Essentially, by applying the 45% market value standard - 5.625 times greater than Class One's 8% rate - to Class One, Class 2a and Class 2b absentee and illegal uses, as much as $1 billion in unclaimed city property tax revenue could be raised.


The City estimates some 75,000 Class One absentee-owner properties, which generate $45 million in tax revenue a year (103,000 according to a 2002 Housing and Vacancy Survey and as high as 130,400 according to the Independent Budget Office estimates; 280,000 based on the current number of STAR non-filers). Multiply that amount by 5.625 [$988 million] less $176 million, and the city stands to net $812 million ($1.5 billion a year maximum by the IBO's numbers; $2.4 to $3 billion based on current STAR levels). Class 2a and 2b absentees and Class One non-residential and illegal uses push the net revenue gain closer to $1 billion. However, by returning equity and fairness to the property tax system--the program realizes much greater gains than just increased city revenues. 4


Conclusion

The entire founding purpose of a fair and equitable property tax system - which favored middle income family property owners - was to help New York City retain a vibrant tax base, built block by block, by communities with residents who had a vested interest in the welfare of their neighborhood. While a Homestead Exemption is not a substitute for property tax reform, it provides relief to overburdened working and middle income households. At the end of the day, it's not only fair, but it's smart - and if ever seriously considered by the State Legislature and the City Council - could prove just the answer we've been looking for.

Corey Bearak, an attorney, is an advisor on government, public and community affairs. He is Executive Vice President of the Queens Civic Congress which represents over 100 civic, homeowner, cooperative and tenant groups in that borough. He formerly served as Legislative Counsel to Borough President Fernando Ferrer and Director of Planning, Policy and Budget for Borough President Adolfo Carrion Jr.


NOTES:

1 (Use the City Finance Department Automated City Register Information System (ACRIS) to calculate property values and tax estimates - http://www.nyc.gov/html/dof/html/acris.html.)

2 Veterans, seniors and disabled homeowners qualify for exemptions; the latter two programs use income levels. Using the federal HUD definition of middle income as 111-200% of the $59,100 area median income, the upper limit would be over $118,200.

3 Veterans, seniors and disabled homeowners qualify for exemptions; the latter two programs use income levels. Using the federal HUD definition of middle income as 111-200% of the $59,100 area median income, the upper limit would be over $118,200.

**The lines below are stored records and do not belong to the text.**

-- ==== Sys2Proof/Syntax.lean ====
section
/-!
DEFINITION. The commands of the TX964 block: the steps of the spec's operations table, each with the
operands that say where and on what it falls. A time within a turn is an offset in blk from the turn's
boundary (`off`); what the block's surroundings decide (a self-test's result, a measured level, a
received frame) is an operand.
-/

set_option Elab.async false

namespace Sys2Proof

/-- A line port, 0 to 7. -/
abbrev Port := Fin 8

/-- A port pair, 0 to 3: ports 2p and 2p + 1. -/
abbrev Pair := Fin 4

/-- A pipeline instance: 0 is P0, 1 is P1 (R23). -/
abbrev Pipe := Fin 2

/-- The loss indicators of R69, in the order of its list (codes 1 to 6 of LOSS_CAUSE). -/
inductive LossCause where
  | los | pcsAlign | fecAlign | rateRange | phaseGuard | admin
  deriving DecidableEq, Repr

/-- What the Windlass measures at a turn boundary: the rate recovered at each port that has one, in 0.001 ppm against nominal
(R65), the phase between the count and the block slots of the port that disciplines the flywheel, and, where a port is taken at
this boundary, the phase between the count and that port's block slots (R71), both in 1/256 blk; and the offset of the clock the
Ryuklin reference is taken from against LREF, in 0.001 ppm (R197). -/
structure TurnMeasure where
  rates : List (Port × Int)
  phase : Int
  taken : Int
  ref : Int
  deriving DecidableEq, Repr

/-- A lane by its LAN instance: 0 to 31 line, 32 to 159 Ryuklin, 160 and 161 management, 162 Priming in,
163 Priming out (R147, R148). -/
abbrev LaneIx := Fin 164

/-- An optical engine, 0 to 7 line, 8 to 15 link (Table OPE-1). -/
abbrev Engine := Fin 16

/-- A channel of an optical engine; line engines have channels 0 to 3. -/
abbrev Channel := Fin 8

/-- What an engine's own monitors find (R214): the current of laser `k` in 0.01 mA, a channel's tap without power while its laser's
current is above threshold, heater `h` open or shorted, a multiplexer's or demultiplexer's among them. -/
inductive OptFault where
  | laser (k : Fin 4) (current : Nat)
  | noLight (c : Channel)
  | heater (h : Fin 16)
  deriving DecidableEq, Repr

/-- The lock whose loss takes a port's link (R246): PCS block lock, PCS alignment, RS-FEC alignment. -/
inductive LinkPart where
  | block | align | fec
  deriving DecidableEq, Repr

/-- An item of a pipeline store (R280, R290): a frame-store cell, a reassembly cell, a window slot, a cache way. -/
inductive StoreItem where
  | cell (n : Fin 13312)
  | reasm (n : Fin 8192)
  | slot (n : Fin 256)
  | way (n : Fin 131072)
  deriving DecidableEq, Repr

/-- A score record (Table STG-18). -/
structure ScoreRec where
  inst : Fin 2
  port : Fin 8
  pseq : BitVec 32
  tier : Fin 4
  verdict : Fin 8
  copy : Bool
  void : Bool
  last : Bool
  score : BitVec 8
  tag : BitVec 16
  deriving DecidableEq, Repr

/-- A Ryuklin link, 0 to 63. -/
abbrev RykLink := Fin 64

/-- A frame received on a Ryuklin link: SOF fields, header block, payload bytes in whole blocks, the CRC of EOF
(Tables RYK-1, RYK-3). -/
structure RykRx where
  vc : Fin 4
  cls : Fin 2
  seq : BitVec 12
  header : BitVec 64
  payload : List (BitVec 8)
  crc : BitVec 32
  deriving DecidableEq, Repr

/-- What waits for a delivery ring: diverted primaries and EAPOL frames, host copies, captures. -/
inductive Deliver where
  | divert | copy | capture
  deriving DecidableEq, Repr

/-- A part of the pipeline whose uncorrectable error is a trigger (R277, R366): S8's join store, S11's queues, the GCM
engine of S1 or S10 of an instance, the Sump. -/
inductive PipeUnit where
  | join (i : Pipe) | spout (i : Pipe) | unsealer (i : Pipe) | sealer (i : Pipe) | sump
  deriving DecidableEq, Repr

/-- A word on a tap's return stream (R380): a score record, an FT2 annotation, an FT4 reply, an invalid kind. -/
inductive TapWord where
  | score (r : ScoreRec)
  | annotation (handle : BitVec 32) (b : List (BitVec 8)) (mask : BitVec 16)
  | reply (port : Port) (pseq : BitVec 32) (verdict : Fin 8) (copy : Bool)
  | invalid
  deriving DecidableEq, Repr


/-- A packet that a tile's program offers to its router (Table TNW-3): the head's fields, inline payload, data flits. -/
structure TilePacket where
  /-- The side at whose edge router the sender stands (Table TNW-2); none for the tile itself. -/
  side : Option (Fin 4)
  dest : BitVec 8
  type : Fin 16
  tag : BitVec 16
  addr : BitVec 40
  aux : BitVec 24
  inline : List (BitVec 8)
  data : List (List (BitVec 8))
  deriving DecidableEq, Repr


/-- What an access to DDR5 meets (R537, R538): a corrected error, one that a retry repairs, one that the last retry
leaves. -/
inductive ReadErr where
  | corrected | retried | failed
  deriving DecidableEq, Repr

/-- An error of a Cistern bank's SRAM (R561): corrected, or uncorrectable in the cached line of a tag, or in a staging
line. -/
inductive CstError where
  | corrected
  | line (tag : BitVec 32)
  | staging (n : Fin 4096)
  deriving DecidableEq, Repr


/-- A part of configuration space that a configuration read asks for (Table PCI-1). -/
inductive CfgReg where
  | vendor | device | subsystem | classCode | bar0Size | totalVfs | firstVf | vfStride | vfBar0Size | numVfs | vfEnable | busMaster
  | interruptPin | msixSize | maxPayload | ctoRanges | ctoValue
  deriving DecidableEq, Repr

/-- What a configuration write sets: Bus Master Enable, MSI-X Enable and Function Mask, ARI Capable Hierarchy, NumVFs,
Max Read Request Size, 10-Bit Tag Requester Enable and Extended Tag Field Enable. -/
inductive CfgWrite where
  | setBusMaster
  | msix (enable mask : Bool)
  | ari (on : Bool)
  | numVfs (n : BitVec 16)
  | readSize (k : Fin 8)
  | tags (ten ext : Bool)
  deriving DecidableEq, Repr

/-- A configuration request. -/
inductive CfgReq where
  | read (r : CfgReg)
  | write (w : CfgWrite)
  deriving DecidableEq, Repr

/-- What resets the endpoint (R605). -/
inductive EndReset where
  | perst | hot | linkDown
  deriving DecidableEq, Repr


/-- A matrix operation (R458 to R468): format bytes, reduction length and columns, addresses of inputs, weights, outputs
and MX scale arrays in local store, BIN1 readings, the requantisation (multiplier, shift, zero point) and FP32 scale of
each column, and the calibration epoch that the sample block names. Weights lie column by column, in weight bank 0 and in weight
bank 1 (R411, R412). `accRow` is the word of the columns' accumulators; `onto` adds to what it holds. -/
structure MatWork where
  inFmt : BitVec 8
  wFmt : BitVec 8
  outFmt : BitVec 8
  k : Nat
  n : Nat
  inAddr : BitVec 20
  wAddr : BitVec 20 × BitVec 20
  outAddr : BitVec 20
  inScale : BitVec 20
  wScale : BitVec 20 × BitVec 20
  outScale : BitVec 20
  inPm : Bool
  wPm : Bool
  requant : List (BitVec 16 × Fin 48 × BitVec 32)
  scales : List (BitVec 32)
  epoch : BitVec 8
  accRow : Fin 128
  onto : Bool
  deriving DecidableEq, Repr

/-- What a vector tile computes: in each lane a * b + c or a special function of a; across the lanes the sum, the largest or the
smallest of the elements of a, or its `k` largest in descending order (R409). -/
inductive VecFn where
  | fma | exp | log2 | recip | rsqrt | tanh
  | sum | max | min
  | top (k : Nat)
  deriving DecidableEq, Repr

/-- A vector operation, element by element in FP32 or INT32 lanes, with the calibration epoch of its samples (R461, R470, R485).
`pm` gives the BIN1 readings of a, b and c; `scaleAddr` the MX scale arrays of a, b, c and the result; requantisation and FP32
scale of each element where the operation names them. -/
structure VecWork where
  fn : VecFn
  lanesInt : Bool
  n : Nat
  aFmt : BitVec 8
  bFmt : BitVec 8
  cFmt : BitVec 8
  outFmt : BitVec 8
  aAddr : BitVec 20
  bAddr : BitVec 20
  cAddr : BitVec 20
  outAddr : BitVec 20
  pm : Bool × Bool × Bool
  scaleAddr : BitVec 20 × BitVec 20 × BitVec 20 × BitVec 20
  requant : List (BitVec 16 × Fin 48 × BitVec 32)
  scales : List (BitVec 32)
  epoch : BitVec 8
  deriving DecidableEq, Repr

/-- What an operation of a tile program does: a matrix or vector operation of the forms above, or what the program's
opaque code writes and counts (R411). -/
inductive TileWork where
  | matrix (w : MatWork)
  | vector (w : VecWork)
  | program (writes : List (BitVec 20 × List (BitVec 8))) (fmt : BitVec 8) (sat flush : Nat)
  deriving DecidableEq, Repr

/-- How an operation ends of its own (Table MTL-3). -/
inductive OpEnd where
  | ok | bound | nodeDown | poison
  deriving DecidableEq, Repr


/-- Whose drive words are recomputed: an optical engine's, with the targets its loops have changed and the wavelength errors its
etalons measure, in 0.001 nm, or the mesh's, with its temperature in 0.125 °C. -/
inductive HeaterJob where
  | engine (e : Engine) (targets : List (Fin 16 × BitVec 16)) (errs : List (Fin 4 × BitVec 16))
  | mesh (temp : BitVec 16)
  deriving DecidableEq, Repr

/-- A heater: of an optical engine, or of the Lightwell's mesh (R209, R498). -/
inductive HeaterRef where
  | engine (e : Engine) (h : Fin 16)
  | mesh (h : Fin 4032)
  deriving DecidableEq, Repr

/-- What a calibration step measures (R500 to R503): offsets and gains of the outputs in 2^-8 ADC codes, the residue in
codes, the movements of heater trims. -/
structure CalMeasure where
  offsets : List (BitVec 16)
  gains : List (BitVec 32)
  resid : BitVec 8
  trims : List (Fin 4032 × Int)
  deriving DecidableEq, Repr

/-- What the Lightwell finds of an item (Table LWL-5): a laser's current and whether it gives light, an input's DAC or
modulator self-check, an output's ADC self-check or offset, a cell's heater open or short. -/
inductive LwlFault where
  | laser (l : Fin 4) (current : BitVec 16) (light : Bool)
  | dac (c : Fin 64)
  | adc (c : Fin 64) (offset : Option (BitVec 8))
  | heater (n : Fin 2016)
  deriving DecidableEq, Repr

/-- An item of the Lightwell that a REINSTATE bit names. -/
inductive LwlItem where
  | input (c : Fin 64)
  | output (c : Fin 64)
  | cell (n : Fin 2016)
  deriving DecidableEq, Repr

/-- A requester of the cryptographic module (R769). -/
inductive Requester where
  | controller | firmware | pf0 | jtag
  deriving DecidableEq, Repr

/-- A continuous or conditional test of the module (Table SEC-8). -/
inductive HealthTest where
  | rct | apt | pct | drbg
  deriving DecidableEq, Repr

/-- What a firmware image is to the machine: its version, its interface major and minor, its feature bitmap, and which state
blocks of Table CPC-9 it adopts, bit b for block b + 1. -/
structure FwImage where
  version : Word
  major : BitVec 8
  minor : BitVec 8
  bitmap : BitVec 64
  adopts : BitVec 8
  deriving DecidableEq, Repr

/-- What a fabric image declares at a tap (R382): consumers (SCORE, ANNOT, REPLY) and their regions. -/
structure TapDecl where
  tap : Fin 4
  kinds : BitVec 3
  regions : Word
  deriving DecidableEq, Repr

/-- A routing entry the firmware rewrites after a change of membership (R699, R703): RT_GROUP or RT_MEMBER, index, value. -/
structure RouteWrite where
  group : Bool
  index : BitVec 8
  value : BitVec 16
  deriving DecidableEq, Repr

/-- A chunk that a collective's plan sends next: the chip it goes to, its step, its chunk index (R695 to R697). -/
structure PlanSend where
  dest  : BitVec 16
  step  : BitVec 16
  chunk : BitVec 32
  deriving DecidableEq, Repr
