-- ==== Sys2Proof/Config.lean ====
section
/-!
DEFINITION. What an implementation fixes and the spec leaves open: free values, none with a body, so that
no proof can rest on one; and the results of cryptographic standards the spec names and does not restate.
-/

set_option Elab.async false

namespace Sys2Proof.Config

open Sys2Proof

/-- A value the spec leaves open, one for each draw (DESIGN CHOICE, log entry 4). -/
opaque freeNat : Nat → Nat

/-- Core clocks by which a follower's count lies behind the master count: clock domain, count (R78, DESIGN CHOICE, log entry 15). -/
opaque followerLag : Nat → Nat → Nat

/-- What a follower adrift takes the count to be: clock domain, count (R92, DESIGN CHOICE, log entry 15). -/
opaque ownEstimate : Nat → Nat → Nat

/-- The vendor identifier of configuration space (Table PCI-1), which spec/23 does not give (DESIGN CHOICE, log entry 104). -/
opaque vendorId : Nat

/-- What a tile program declares (Table MTL-1): program identifier; the limit on outstanding requests less 1, landing space in
flits, and by operation of a run the bound in blk (DESIGN CHOICE, log entry 150). -/
opaque reqLimit : Nat → Nat

opaque landing : Nat → Nat

opaque opBound : Nat → Nat → Nat

/-- The value of a column scale that is infinite or not a number: signed mantissa and exponent (DESIGN CHOICE, log entry 142). -/
opaque oddScale : Nat → Int × Int

/-- What a NaN result of a vector lane becomes: format code, operands, the code stored (DESIGN CHOICE, log entry 142). -/
opaque nanBits : Nat → Nat → Nat

/-- In what order and grouping the cross-lane unit adds (R409): the rank of an element among `n`, and how many of `n` partial sums
its first half takes, less 1 (DESIGN CHOICE, log entry 142). -/
opaque reduceRank : Nat → Nat → Nat

opaque reduceSplit : Nat → Nat → Nat

/-- What a lane's transmit scrambler, and its pattern generator, hold before either has run (DESIGN CHOICE, log entry 4). -/
opaque scrambleSeed : Nat → Nat

opaque patternSeed : Nat → Nat

/-- GCM-AES-256 authenticated decryption (IEEE 802.1AE): key, initialisation vector, additional data, ciphertext,
ICV; the plaintext, or none where the ICV fails (DESIGN CHOICE, log entry 5). -/
opaque gcmOpen : Nat → Nat → List Nat → List Nat → List Nat → Option (List Nat)

/-- GCM-AES-256 authenticated encryption: key, initialisation vector, additional data, plaintext; the ciphertext
followed by its 16 B ICV (DESIGN CHOICE, log entry 5). -/
opaque gcmSeal : Nat → Nat → List Nat → List Nat → List Nat

/-- The AES-256 counter keystream of one GCM message applied to a run of its bytes (SP 800-38D): key, initialisation
vector, offset in the message, bytes (DESIGN CHOICE, log entry 5). -/
opaque gcmCtr : Nat → Nat → Nat → List Nat → List Nat

/-- The 16 B tag of a GCM message: key, initialisation vector, additional data, ciphertext (DESIGN CHOICE, log entry 5). -/
opaque gcmTag : Nat → Nat → List Nat → List Nat → List Nat

/-- SHA-384 (FIPS 180-4), 48 B (DESIGN CHOICE, log entry 5). -/
opaque sha384 : List Nat → List Nat

/-- ECDSA P-384 verification with SHA-384 (FIPS 186-5): public key, message, signature (DESIGN CHOICE, log entry 5). -/
opaque ecdsaVerify : List Nat → List Nat → List Nat → Bool

/-- ML-DSA-87 verification (FIPS 204): public key, message, signature (DESIGN CHOICE, log entry 5). -/
opaque mldsaVerify : List Nat → List Nat → List Nat → Bool

/-- AES-256 key wrap (SP 800-38F): key, data (DESIGN CHOICE, log entry 5). -/
opaque kwWrap : Nat → List Nat → List Nat

/-- AES-256 key unwrap: key, wrapped data; none where the integrity check fails (DESIGN CHOICE, log entry 5). -/
opaque kwUnwrap : Nat → List Nat → Option (List Nat)

/-- Public-key validation of SP 800-56A on P-384 (DESIGN CHOICE, log entry 5). -/
opaque p384Valid : List Nat → Bool

/-- The public key of a P-384 private key, 97 B (DESIGN CHOICE, log entry 5). -/
opaque p384Public : Nat → List Nat

/-- The shared secret of KAS-ECC on P-384, 48 B: private key, public key (DESIGN CHOICE, log entry 5). -/
opaque p384Shared : Nat → List Nat → List Nat

/-- PUFK, as the SRAM PUF of this device gives it for fused helper data (DESIGN CHOICE, log entry 5). -/
opaque pufKey : List Nat → Nat

/-- The fused power table (Table CPC-3): static power in W at a temperature of the hottest sensor, 0.125 °C per unit (DESIGN
CHOICE, log entry 4). -/
opaque staticPower : Int → Nat

/-- The spread period of the root that a follower's reference carries, as a number of turns that 64 of them take beyond 47; open
(R155, R197). Log: entry 126 (DEDUCED). -/
opaque rootSpread : Nat → Nat

/-- Crosstalk coefficients scaled by their fused temperature slopes (Table CPC-3): page, word, temperature in 0.125 °C (DESIGN
CHOICE, log entry 4). -/
opaque xtWord : Nat → Nat → Int → Nat

end Sys2Proof.Config
end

4 This analysis is supported by STAR program participation data in 2002, which suggests that of 640,000 Class One property owners eligible for the program, only 360,000 actually took STAR funds. Therefore, some 280,000 non-filers, over 40% of all Class One property owners are engaged in illegal uses of their property for commercial purposes—a potential yield through the imposition of the Homestead Exemption of over $2.4 to $3 billion in city revenue.